It is well known in the prior art to frequency discriminate an input signal by multiplying this signal by a time-delayed version thereof and filtering the resulting product signal. The time-delay corresponds to a phase shift of the input signal which is dependent on input frequency, and the multiplication results in a signal having a d.c. component varying approximately linearly with the phase shift. To obtain the best resolution with good linearity for a given bandwidth, the time delay is accomplished using a delay line having its center frequency at odd multiples of 90.degree. phase. The delay line is also chosen to exhibit linear phase through the bandwidth of interest.
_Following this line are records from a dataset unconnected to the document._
/-- Words of the rounding vector groups, majors 0x20-0x25 (R238, R239). -/
def decodeRound (w : BitVec 32) : Option Instr :=
  if fld w 0 6 == 0x0#6 then some (.vadd (fld w 26 3) (fld w 21 5) (fld w 16 5) (fld w 11 5) (fld w 8 3) (fld w 6 2)) else
  if fld w 0 6 == 0x1#6 then some (.vsub (fld w 26 3) (fld w 21 5) (fld w 16 5) (fld w 11 5) (fld w 8 3) (fld w 6 2)) else
  if fld w 0 6 == 0x2#6 then some (.vmul (fld w 26 3) (fld w 21 5) (fld w 16 5) (fld w 11 5) (fld w 8 3) (fld w 6 2)) else
  if fld w 0 6 == 0x3#6 then some (.vfma (fld w 26 3) (fld w 21 5) (fld w 16 5) (fld w 11 5) (fld w 8 3) (fld w 6 2)) else
  if fld w 0 6 == 0x4#6 then some (.vfms (fld w 26 3) (fld w 21 5) (fld w 16 5) (fld w 11 5) (fld w 8 3) (fld w 6 2)) else
  if fld w 0 6 == 0x5#6 then some (.vdiv (fld w 26 3) (fld w 21 5) (fld w 16 5) (fld w 11 5) (fld w 8 3) (fld w 6 2)) else
  if fld w 0 6 == 0x6#6 && fld w 11 5 == 0x0#5 then some (.vsqrt (fld w 26 3) (fld w 21 5) (fld w 16 5) (fld w 8 3) (fld w 6 2)) else
  if fld w 0 6 == 0x7#6 && fld w 11 5 == 0x0#5 then some (.vrcp (fld w 26 3) (fld w 21 5) (fld w 16 5) (fld w 8 3) (fld w 6 2)) else
  if fld w 0 6 == 0x8#6 && fld w 11 5 == 0x0#5 then some (.vrsqrt (fld w 26 3) (fld w 21 5) (fld w 16 5) (fld w 8 3) (fld w 6 2)) else
  if fld w 0 6 == 0x9#6 && fld w 11 5 == 0x0#5 then some (.vsum (fld w 26 3) (fld w 21 5) (fld w 16 5) (fld w 8 3) (fld w 6 2)) else
  if fld w 0 6 == 0xA#6 then some (.vdot (fld w 26 3) (fld w 21 5) (fld w 16 5) (fld w 11 5) (fld w 8 3) (fld w 6 2)) else
  if fld w 0 6 == 0x10#6 then some (.vcvt (fld w 26 3) (fld w 21 5) (fld w 16 5) (fld w 11 5) (fld w 8 3) (fld w 6 2)) else
  if fld w 0 6 == 0x11#6 then some (.vcvtSat (fld w 26 3) (fld w 21 5) (fld w 16 5) (fld w 11 5) (fld w 8 3) (fld w 6 2)) else
  if fld w 0 6 == 0x12#6 && fld w 8 3 == 0x0#3 then some (.vwiden (fld w 26 3) (fld w 21 5) (fld w 16 5) (fld w 11 5) (fld w 6 2)) else
  if fld w 0 6 == 0x13#6 && fld w 8 3 == 0x0#3 then some (.vnarrow (fld w 26 3) (fld w 21 5) (fld w 16 5) (fld w 11 5) (fld w 6 2)) else
  if fld w 0 6 == 0x14#6 && fld w 8 3 == 0x0#3 then some (.vnarrowSat (fld w 26 3) (fld w 21 5) (fld w 16 5) (fld w 11 5) (fld w 6 2)) else
  if fld w 0 6 == 0x15#6 && fld w 8 3 == 0x0#3 then some (.vqnt (fld w 26 3) (fld w 21 5) (fld w 16 5) (fld w 11 5) (fld w 6 2)) else
  if fld w 0 6 == 0x16#6 then some (.vscale (fld w 26 3) (fld w 21 5) (fld w 16 5) (fld w 11 5) (fld w 8 3) (fld w 6 2)) else
  none

/-- Words of major 0x26 (R228). -/
def decode26 (w : BitVec 32) : Option Instr :=
  if fld w 0 6 == 0x0#6 then some (.vmin (fld w 21 5) (fld w 16 5) (fld w 11 5) (fld w 8 3) (fld w 6 2)) else
  if fld w 0 6 == 0x1#6 then some (.vmax (fld w 21 5) (fld w 16 5) (fld w 11 5) (fld w 8 3) (fld w 6 2)) else
  if fld w 0 6 == 0x2#6 && fld w 11 5 == 0x0#5 then some (.vabs (fld w 21 5) (fld w 16 5) (fld w 8 3) (fld w 6 2)) else
  if fld w 0 6 == 0x3#6 && fld w 11 5 == 0x0#5 then some (.vneg (fld w 21 5) (fld w 16 5) (fld w 8 3) (fld w 6 2)) else
  if fld w 0 6 == 0x4#6 && fld w 11 5 == 0x0#5 then some (.vmaxr (fld w 21 5) (fld w 16 5) (fld w 8 3) (fld w 6 2)) else
  if fld w 0 6 == 0x5#6 && fld w 11 5 == 0x0#5 then some (.vminr (fld w 21 5) (fld w 16 5) (fld w 8 3) (fld w 6 2)) else
  if fld w 0 6 == 0x8#6 && fld w 11 5 == 0x0#5 then some (.vexp2 (fld w 21 5) (fld w 16 5) (fld w 8 3) (fld w 6 2)) else
  if fld w 0 6 == 0x9#6 && fld w 11 5 == 0x0#5 then some (.vlog2 (fld w 21 5) (fld w 16 5) (fld w 8 3) (fld w 6 2)) else
  if fld w 0 6 == 0xA#6 && fld w 11 5 == 0x0#5 then some (.vexp (fld w 21 5) (fld w 16 5) (fld w 8 3) (fld w 6 2)) else
  if fld w 0 6 == 0xB#6 && fld w 11 5 == 0x0#5 then some (.vlog (fld w 21 5) (fld w 16 5) (fld w 8 3) (fld w 6 2)) else
  if fld w 0 6 == 0xC#6 && fld w 11 5 == 0x0#5 then some (.vtanh (fld w 21 5) (fld w 16 5) (fld w 8 3) (fld w 6 2)) else
  if fld w 0 6 == 0xD#6 && fld w 11 5 == 0x0#5 then some (.vsigm (fld w 21 5) (fld w 16 5) (fld w 8 3) (fld w 6 2)) else
  if fld w 3 3 == 0x2#3 && fld w 24 2 == 0x0#2 then some (.vcmp (fld w 21 3) (fld w 16 5) (fld w 11 5) (fld w 8 3) (fld w 6 2) (fld w 0 3)) else
  if fld w 0 6 == 0x18#6 then some (.vsel (fld w 21 5) (fld w 16 5) (fld w 11 5) (fld w 8 3) (fld w 6 2)) else
  if fld w 0 6 == 0x20#6 then some (.vand (fld w 21 5) (fld w 16 5) (fld w 11 5) (fld w 8 3) (fld w 6 2)) else
  if fld w 0 6 == 0x21#6 then some (.vor (fld w 21 5) (fld w 16 5) (fld w 11 5) (fld w 8 3) (fld w 6 2)) else
  if fld w 0 6 == 0x22#6 then some (.vxor (fld w 21 5) (fld w 16 5) (fld w 11 5) (fld w 8 3) (fld w 6 2)) else
  if fld w 0 6 == 0x23#6 && fld w 11 5 == 0x0#5 then some (.vnot (fld w 21 5) (fld w 16 5) (fld w 8 3) (fld w 6 2)) else
  if fld w 0 6 == 0x24#6 then some (.vshl (fld w 21 5) (fld w 16 5) (fld w 11 5) (fld w 8 3) (fld w 6 2)) else
  if fld w 0 6 == 0x25#6 then some (.vshr (fld w 21 5) (fld w 16 5) (fld w 11 5) (fld w 8 3) (fld w 6 2)) else
  if fld w 0 6 == 0x26#6 then some (.vsar (fld w 21 5) (fld w 16 5) (fld w 11 5) (fld w 8 3) (fld w 6 2)) else
  none

/-- Words of major 0x27 (R228). -/
def decode27 (w : BitVec 32) : Option Instr :=
  if fld w 0 6 == 0x0#6 then some (.vperm (fld w 21 5) (fld w 16 5) (fld w 11 5) (fld w 8 3) (fld w 6 2)) else
  if fld w 0 6 == 0x1#6 && fld w 11 5 == 0x0#5 then some (.vbcast (fld w 21 5) (fld w 16 5) (fld w 8 3) (fld w 6 2)) else
  if fld w 0 6 == 0x2#6 && fld w 8 3 == 0x0#3 then some (.vext (fld w 21 5) (fld w 16 5) (fld w 11 5) (fld w 6 2)) else
  if fld w 0 6 == 0x3#6 && fld w 8 3 == 0x0#3 then some (.vins (fld w 21 5) (fld w 16 5) (fld w 11 5) (fld w 6 2)) else
  if fld w 0 16 == 0x8#16 && fld w 21 5 == 0x0#5 then some (.vloop (fld w 16 5)) else
  if fld w 0 26 == 0x9#26 then some (.vend) else
  if fld w 0 11 == 0x10#11 && fld w 14 2 == 0x0#2 && fld w 19 2 == 0x0#2 && fld w 24 2 == 0x0#2 then some (.pand (fld w 21 3) (fld w 16 3) (fld w 11 3)) else
  if fld w 0 11 == 0x11#11 && fld w 14 2 == 0x0#2 && fld w 19 2 == 0x0#2 && fld w 24 2 == 0x0#2 then some (.por (fld w 21 3) (fld w 16 3) (fld w 11 3)) else
  if fld w 0 11 == 0x12#11 && fld w 14 2 == 0x0#2 && fld w 19 2 == 0x0#2 && fld w 24 2 == 0x0#2 then some (.pxor (fld w 21 3) (fld w 16 3) (fld w 11 3)) else
  if fld w 0 16 == 0x13#16 && fld w 19 2 == 0x0#2 && fld w 24 2 == 0x0#2 then some (.pnot (fld w 21 3) (fld w 16 3)) else
  if fld w 0 16 == 0x14#16 && fld w 19 2 == 0x0#2 then some (.pcnt (fld w 21 5) (fld w 16 3)) else
  if fld w 0 16 == 0x15#16 && fld w 19 2 == 0x0#2 then some (.pfirst (fld w 21 5) (fld w 16 3)) else
  none

/-- Words of major 0x28 (R228). -/
def decode28 (w : BitVec 32) : Option Instr :=
  if fld w 0 11 == 0x0#11 then some (.vld (fld w 21 5) (fld w 16 5) (fld w 11 5)) else
  if fld w 0 11 == 0x1#11 then some (.vst (fld w 21 5) (fld w 16 5) (fld w 11 5)) else
  if fld w 0 6 == 0x2#6 then some (.vlds (fld w 21 5) (fld w 16 5) (fld w 11 5) (fld w 8 3) (fld w 6 2)) else
  if fld w 0 6 == 0x3#6 then some (.vgath (fld w 21 5) (fld w 16 5) (fld w 11 5) (fld w 8 3) (fld w 6 2)) else
  if fld w 0 6 == 0x4#6 then some (.vscat (fld w 21 5) (fld w 16 5) (fld w 11 5) (fld w 8 3) (fld w 6 2)) else
  none

/-- Words of major 0x3E (R228). -/
def decode3E (w : BitVec 32) : Option Instr :=
  if fld w 14 6 == 0x0#6 then some (.csrr (fld w 20 6) (fld w 0 14)) else
  none

/-- Words of major 0x3F (R228). -/
def decode3F (w : BitVec 32) : Option Instr :=
  if fld w 12 2 == 0x1#2 then some (.csrw (fld w 20 6) (fld w 14 6) (fld w 0 12)) else
  if fld w 12 2 == 0x2#2 then some (.csrs (fld w 20 6) (fld w 14 6) (fld w 0 12)) else
  if fld w 12 2 == 0x3#2 then some (.csrc (fld w 20 6) (fld w 14 6) (fld w 0 12)) else
  if fld w 0 14 == 0x1#14 then some (.trap (fld w 14 12)) else
  if fld w 0 14 == 0x2#14 then some (.brk (fld w 14 12)) else
  if fld w 0 26 == 0x3#26 then some (.eret) else
  if fld w 0 26 == 0x4#26 then some (.wfi) else
  if fld w 0 14 == 0x5#14 && fld w 20 6 == 0x0#6 then some (.tlbsd (fld w 14 6)) else
  if fld w 0 14 == 0x6#14 && fld w 20 6 == 0x0#6 then some (.wheelLoad (fld w 14 6)) else
  if fld w 0 26 == 0x7#26 then some (.wheelArm) else
  if fld w 0 26 == 0x8#26 then some (.wheelSwap) else
  if fld w 0 14 == 0x9#14 then some (.partQuery (fld w 20 6) (fld w 14 6)) else
  if fld w 0 14 == 0xA#14 then some (.partQuiesce (fld w 20 6) (fld w 14 6)) else
  if fld w 0 14 == 0xB#14 then some (.partCommit (fld w 20 6) (fld w 14 6)) else
  none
Although prior art frequency discriminator designs of the delay-line type have proven generally effective in certain applications, such designs have a major disadvantage in that the characteristics of resolution, bandwidth and linearity are all interrelated and fixed. Accordingly, while it may be possible to increase the resolution of a prior art frequency discriminator by a predetermined factor, such increase will cause a corresponding reduction in bandwidth by the same predetermined factor. Likewise, if the linearity of the design is increased by a predetermined factor, the bandwidth will likewise be reduced by this factor.
Accordingly, there is therefore a need for a method and apparatus for wideband frequency discrimination which minimizes the interdependence of the resolution, bandwidth and linearity characteristics of the discriminator and provides improved performance over prior art designs.